● About this task
Reproduce the first line of the entries that follow and each later line, word for word, ending with the one containing "byte there. -/".

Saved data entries
-- ==== Sys2Proof/Laws/Operands.lean ====
section
/-! SUPPORT. The laws of the byte lanes: a lane after a lane is written, and a value is its lanes. -/

namespace Sys2Proof.Machine

/-- A lane of the bytes of a value is the byte there. -/
theorem getElem_lane {w : Nat} (v : BitVec w) (k i : Nat) (h : i < 8) : (lane v k)[i] = v.getLsbD (8 * k + i) := by
  simp [lane, BitVec.getElem_extractLsb']

/-- Writing a lane gives that lane the byte and keeps every other lane. -/
theorem lane_setLane {w : Nat} (v : BitVec w) (k j : Nat) (e : Byte) (hj : 8 * j + 8 ≤ w) :
    lane (setLane v k e) j = if j = k then e else lane v j := by
  ext i hi
  rw [getElem_lane _ _ _ hi]
  simp only [setLane, BitVec.getLsbD_or, BitVec.getLsbD_and, BitVec.getLsbD_not, BitVec.getLsbD_shiftLeft,
    BitVec.getLsbD_setWidth]
  have hw : 8 * j + i < w := by omega
  by_cases h : j = k
  · subst h
    have hm : (0xFF#8).getLsbD i = true := by interval_cases i <;> rfl
    have h1 : ¬8 * j + i < 8 * j := by omega
    have h2 : i < w := by omega
    simp [hw, h1, h2, hm, hi]
  · rw [if_neg h, getElem_lane _ _ _ hi]
    have h2 : ¬8 * j + i < 8 * k → 8 ≤ 8 * j + i - 8 * k := by omega
    by_cases h1 : 8 * j + i < 8 * k
    · simp [hw, h1]
    · simp [hw, h1, BitVec.getLsbD_of_ge _ _ (h2 h1)]

/-- Two values whose lanes agree are equal. -/
theorem eq_of_lanes {n : Nat} {v w : BitVec (8 * n)} (h : ∀ k, k < n → lane v k = lane w k) : v = w := by
  ext i hi
  have e : ∀ x : BitVec (8 * n), x[i] = (lane x (i / 8))[i % 8]'(Nat.mod_lt _ (by decide)) := fun x => by
    rw [getElem_lane, ← BitVec.getLsbD_eq_getElem]; congr 1; omega
  rw [e v, e w]
  congr 1
  exact h _ (by omega)

/-- The lowest lane of a value with a byte appended below it. -/
theorem lane_append_zero {w : Nat} (v : BitVec w) (b : Byte) : lane (v ++ b) 0 = b := by
  ext i hi
  rw [getElem_lane _ _ _ hi, BitVec.getLsbD_append, if_pos (by omega), Nat.mul_zero, Nat.zero_add]
  rfl

/-- The other lanes of a value with a byte appended below it. -/
theorem lane_append_succ {w : Nat} (v : BitVec w) (b : Byte) (k : Nat) : lane (v ++ b) (k + 1) = lane v k := by
  ext i hi
  rw [getElem_lane _ _ _ hi, getElem_lane _ _ _ hi, BitVec.getLsbD_append, if_neg (by omega)]
  congr 1
  omega

/-- The only lane of a byte. -/
theorem lane_byte (b : Byte) : lane b 0 = b := by
  ext i hi
  rw [getElem_lane _ _ _ hi, Nat.mul_zero, Nat.zero_add]
  rfl

@[simp] theorem le16_of16 (b0 b1 : Byte) : le16 (of16 b0 b1) = [b0, b1] := by
  unfold le16 of16
  rw [lane_append_zero, lane_append_succ, lane_byte]

@[simp] theorem le64_of64 (b0 b1 b2 b3 b4 b5 b6 b7 : Byte) :
    le64 (of64 b0 b1 b2 b3 b4 b5 b6 b7) = [b0, b1, b2, b3, b4, b5, b6, b7] := by
  unfold le64 of64
  repeat rw [lane_append_succ]
  repeat rw [lane_append_zero]
  rw [lane_byte]

/-- The bytes of a value, put together again, are the value. -/
@[simp] theorem of16_lanes (v : Half) : of16 (lane v 0) (lane v 1) = v := by
  have h := le16_of16 (lane v 0) (lane v 1)
  simp only [le16, List.cons.injEq] at h
  refine eq_of_lanes (n := 2) fun k hk => ?_
  interval_cases k
  exacts [h.1, h.2.1]

@[simp] theorem of64_lanes (v : Tid) : of64 (lane v 0) (lane v 1) (lane v 2) (lane v 3) (lane v 4) (lane v 5)
    (lane v 6) (lane v 7) = v := by
  have h := le64_of64 (lane v 0) (lane v 1) (lane v 2) (lane v 3) (lane v 4) (lane v 5) (lane v 6) (lane v 7)
  simp only [le64, List.cons.injEq] at h
  obtain ⟨h0, h1, h2, h3, h4, h5, h6, h7, -⟩ := h
  refine eq_of_lanes (n := 8) fun k hk => ?_
  interval_cases k
  exacts [h0, h1, h2, h3, h4, h5, h6, h7]

end Sys2Proof.Machine
end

● Answer for the task
-- ==== Sys2Proof/Laws/Operands.lean ====
section
/-! SUPPORT. The laws of the byte lanes: a lane after a lane is written, and a value is its lanes. -/

namespace Sys2Proof.Machine

/-- A lane of the bytes of a value is the byte there. -/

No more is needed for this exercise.